In our opinion and to the best of our information and according to the explanations given to us, the remuneration paid by the Company to its directors during the year under review is in accordance with the provisions of section 197 of the Act.

(h) With respect to the other matters to be included in the Auditors Report in accordance with Rule 11 of the Companies (Audit and Auditors) Rules, 2014, in our opinion and to the best of our information and according to the explanations given to us:

i. the Company has disclosed the impact of pending litigations on its financial position in its financial statements - Refer Note

35 to the financial statements;

ii. the Company did not have any long-term contracts including derivative contracts for which there were any material foreseeable losses;

iii. there were no amount which were required to be transferred, to the Investor Education and Protection Fund by the

Company.

As required by the Companies (Auditors Report) Order, 2016 ("the Order") issued by the Central Government in terms of Section 143(11) of the Act, we give in "Annexure B" a statement on the matters specified in paragraphs 3 and 4 of the Order.

For M M Parikh & Co
CharteredAccountants
Firm Reg. No.: 107557W
K.M. PARIKH
Partner
Membership No: 31110
Place: Hinganghat
Date:30/05/2019

Annexure - A to the Auditors Report

The Annexure referred to in Independent Auditors Report to the members of the Company on the financial statements for the year ended 31 March, 2019, we report that: (i) (a) According to the information and explanations given to us, the Company has maintained proper records showing full particulars, including quantitative details and situation of fixed assets.

(b) According to the information and explanations given to us, the Company has a regular programme of physical verification of its fixed assets by which all fixed assets are verified in a phased manner over a period of three years. In our opinion, the periodicity of physical verification is reasonable having regard to the size of the Company and the nature of its assets. Pursuant to the programme, certain fixed assets were physically verified during the year and no material discrepancies were observed on such verification.

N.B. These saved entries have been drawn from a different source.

-- ==== Sys2Proof/Laws/PerInstr.lean ====
section
/-! SUPPORT. What holds of every instruction as syntax, one lemma per constructor: the guard of the instruction is the guard field of
its word (01_lines R38). -/

namespace Sys2Proof.Laws.GuardField

open Sys2Proof

/-- The guard an instruction is skipped by is the one its word holds. -/
def Statement (i : Instr) : Prop := ∀ w g, encode i = some w → Machine.guardOf i = some g → Sys2Proof.guardOf w = g

/-- A word that is none, or an instruction that no guard skips. -/
theorem of_none {i : Instr} (h : encode i = none ∨ Machine.guardOf i = none) : Statement i := by
  intro w g h1 h2
  rcases h with h | h
  · rw [h] at h1; cases h1
  · rw [h] at h2; cases h2

/-- A word in one of the five formats with the instruction's own guard. -/
theorem of_some {i : Instr} {w : Slot96} {g : Guard} (h : encode i = some w) (hw : Sys2Proof.guardOf w = g) (hg : Machine.guardOf i = some g) :
    Statement i := by
  intro w' g' h1 h2
  rw [h] at h1; rw [hg] at h2
  cases h1; cases h2
  exact hw
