-- ==== Sys2Proof/Tests/Slice0.lean ====
section
/-! SUPPORT. Tests of the model: terms that well-formedness refuses, words written out from the encodings of the spec, single steps
whose results the spec states, and for the hypotheses of every statement a state and operands that meet them. -/

namespace Sys2Proof.Tests

open Sys2Proof.Machine Sys2Proof.Safety

set_option maxRecDepth 100000
set_option Elab.async false

/-- The guard that is always true (R38). -/
def g0 : Guard := { neg := false, p := 0 }
/-- A scalar's order of no order at group scope (R46). -/
def o0 : Order := { ord := .none, scp := .grp }
/-- Options of a copy command that counts in e0 and names no barrier. -/
def c0 : CopyOpts := { done := .async 0, bar := none, full := false }

/-! ### Well-formedness -/

theorem test_wf_scalar : [Instr.fence g0 o0, .srd g0 1 0x7FF, .swr g0 0x7FF 1, .swr g0 0x000 1].map wf = [false, false, false, false] := by decide

theorem test_wf_vector_float : [Instr.vadd g0 .i32 .rne 1 2 3, .vsub g0 .f4 .rne 1 2 3, .vmul g0 .u16 .rne 1 2 3, .vfma g0 .i16 .rne 1 2 3 4,
    .vfms g0 .u32 .rne 1 2 3 4, .vrcp g0 .i32 .rne 1 2, .vrsq g0 .f8e4 .rne 1 2, .vexp2 g0 .u16 .rne 1 2, .vlog2 g0 .i16 .rne 1 2,
    .vclass g0 .i32 1 1 2 3 0].all (fun i => !wf i) = true := by decide

theorem test_wf_vector_lane : [Instr.vmin g0 .f8e4 1 2 3, .vmax g0 .f4 1 2 3, .vabs g0 .u32 1 2, .vneg g0 .u16 1 2, .vcmp g0 .eq .f4 1 2 3 4,
    .vsel g0 .f8e5 1 1 false 2 3, .vmov g0 .f4 1 2, .vbcst g0 .f8e4 1 2, .vperm g0 .f4 1 2 3 4, .vand g0 .f8e4 1 2 3, .vor g0 .f4 1 2 3,
    .vxor g0 .f8e5 1 2 3, .vldg g0 .f4 1 2 3 0, .vsts g0 .f8e4 1 2 3 0, .vextr g0 .f32 1 2 32, .vins g0 .f4 1 2 0,
    .vshuf g0 .f32 1 2 3 (.rot 32)].all (fun i => !wf i) = true := by decide

theorem test_wf_vector_int : [Instr.vshl g0 .f32 1 2 (.imm 1), .vshr g0 .bf16 1 2 (.imm 1), .vsar g0 .f16 1 2 (.imm 1), .viadd g0 .f32 1 2 3,
    .vimul g0 .f16 1 2 3, .vidx g0 .bf16 1 2 0, .vcvt g0 .f32 .f32 false .rne 1 2 0, .vcvt g0 .f8e4 .f4 false .rne 1 2 0,
    .vcvt g0 .f16 .f32 false .rne 1 2 2, .vcvt g0 .f16 .f32 true .rne 1 2 0, .vcvt g0 .f4 .f32 false .rup 1 2 0,
    .vred g0 .min .f32 .rup 1 2, .vred g0 .add .i32 .rup 1 2].all (fun i => !wf i) = true := by decide

theorem test_wf_copy : [Instr.cpym g0 c0 1 2 3 0, .cpyw g0 { c0 with full := true } 1 2 3].map wf = [false, false] := by decide

/-! ### Words written out from the encodings of R37 to R47 -/

theorem test_decode_integer : [0x1B0020132800000000000000, 0x190009000123456789ABCDEF, 0x2600005072000000000000FF].map (decodeTableWord 96) =
    [some (.cmp g0 .lt 1 2 1 (.reg 3)), some (.li g0 9 0x0123456789ABCDEF), some (.pany g0 .any 3 4 5 (.imm 0xFF))] := by decide

theorem test_decode_memory : [0x300063200000000000000010, 0x310020590000FFFFFFFFFFF8, 0x32A035100000000000000040].map (decodeTableWord 96) =
    [some (.ld g0 .s4 3 2 16), some (.st g0 .b4 5 9 0xFFFFFFFFFFF8), some (.ldn { neg := true, p := 2 } .b8 5 1 64)] := by decide

theorem test_decode_atomics : [0x4000146701B0000000000000, 0x400010670530000000000000, 0x4700123428A0000000000000].map (decodeTableWord 96) =
    [some (.aadd g0 true { ord := .ar, scp := .dev } (.res 4) 6 7 0), some (.aadd g0 true { ord := .rel, scp := .dev } .drop 6 7 0),
     some (.acas g0 true { ord := .acq, scp := .clu } 2 1 2 3 4 0)] := by decide
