-- ==== Sys2Proof/Machine/LoadAlu.lean ====
section
/-!
DEFINITION. Register loads and arithmetic-logic: LD, ADD, OR, AND, XOR, SUB, SHR, SUBN, SHL (43_load_alu.md).
The statements run in the order the spec writes them and each reads what the previous one left (R12, R160), which is
what decides the result where register 15 is an operand or the destination.
-/

namespace Sys2Proof.Machine

/-- `x[X] <- op(x[X], operand)`, with no flag written (R160, R165). -/
def combineInto (op : Byte → Byte → Byte) (x : Reg) (src : Source) (s : State) : Result :=
  .next (s.setReg x (op (s.reg x) (s.source src)))

/-- `x[X] <- operand`. -/
def loadInto (x : Reg) (src : Source) (s : State) : Result := .next (s.setReg x (s.source src))

/-- LD Vx, nn (R161). -/
def execLdImm (x : Reg) (nn : Byte) (s : State) : Result := loadInto x (.imm nn) s

/-- ADD Vx, nn (R162): wraps modulo 256, no flag. -/
def execAddImm (x : Reg) (nn : Byte) (s : State) : Result := combineInto (· + ·) x (.imm nn) s

/-- LD Vx, Vy (R164). -/
def execLdReg (x y : Reg) (s : State) : Result := loadInto x (.reg y) s

/-- OR Vx, Vy (R166). -/
def execOrReg (x y : Reg) (s : State) : Result := combineInto (· ||| ·) x (.reg y) s

/-- AND Vx, Vy (R167). -/
def execAndReg (x y : Reg) (s : State) : Result := combineInto (· &&& ·) x (.reg y) s

/-- XOR Vx, Vy (R168). -/
def execXorReg (x y : Reg) (s : State) : Result := combineInto (· ^^^ ·) x (.reg y) s

/-- ADD Vx, Vy (R172): on overflow VF <- 1 and Vx is not written; otherwise Vx takes the sum and VF is not
written. -/
def execAddReg (x y : Reg) (s : State) : Result :=
  if addOverflows (s.reg x) (s.reg y) then .next (s.setFlag 1#8)
  else .next (s.setReg x (s.reg x + s.reg y))

/-- SUB Vx, Vy (R174): the flag is computed on the values before the instruction, the difference wraps, VF is
written last. -/
def execSubReg (x y : Reg) (s : State) : Result :=
  let f := flagByte (noBorrow (s.reg x) (s.reg y))
  let s1 := s.setReg x (s.reg x - s.reg y)
  .next (s1.setFlag f)

/-- SHR Vx (R176): VF is written first, then Vx is read again and shifted. Y is not read (R89, R175). -/
def execShr (x _y : Reg) (s : State) : Result :=
  let s1 := s.setFlag (shiftedOutRight (s.reg x))
  .next (s1.setReg x (s1.reg x >>> 1))

/-- SUBN Vx, Vy (R177): VF = 1 and Vx kept when Vy < Vx; otherwise Vx takes Vy - Vx, then VF <- 0. -/
def execSubnReg (x y : Reg) (s : State) : Result :=
  if reverseBorrows (s.reg x) (s.reg y) then .next (s.setFlag 1#8)
  else .next ((s.setReg x (s.reg y - s.reg x)).setFlag 0#8)

/-- SHL Vx (R178): VF is written first, then Vx is read again and shifted, keeping 8 bits. Y is not read (R89,
R175). -/
def execShl (x _y : Reg) (s : State) : Result :=
  let s1 := s.setFlag (shiftedOutLeft (s.reg x))
  .next (s1.setReg x (s1.reg x <<< 1))

end Sys2Proof.Machine
end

(c) According to the information and explanations given to us and on the basis of our examination of the records of the Company, the title deeds of immovable properties are held in the name of the Company.

(ii) The Management has conducted physical verification of the inventories of stores and spares once at the year end, which in our opinion is reasonable. No material discrepancies were noted on such physical verification.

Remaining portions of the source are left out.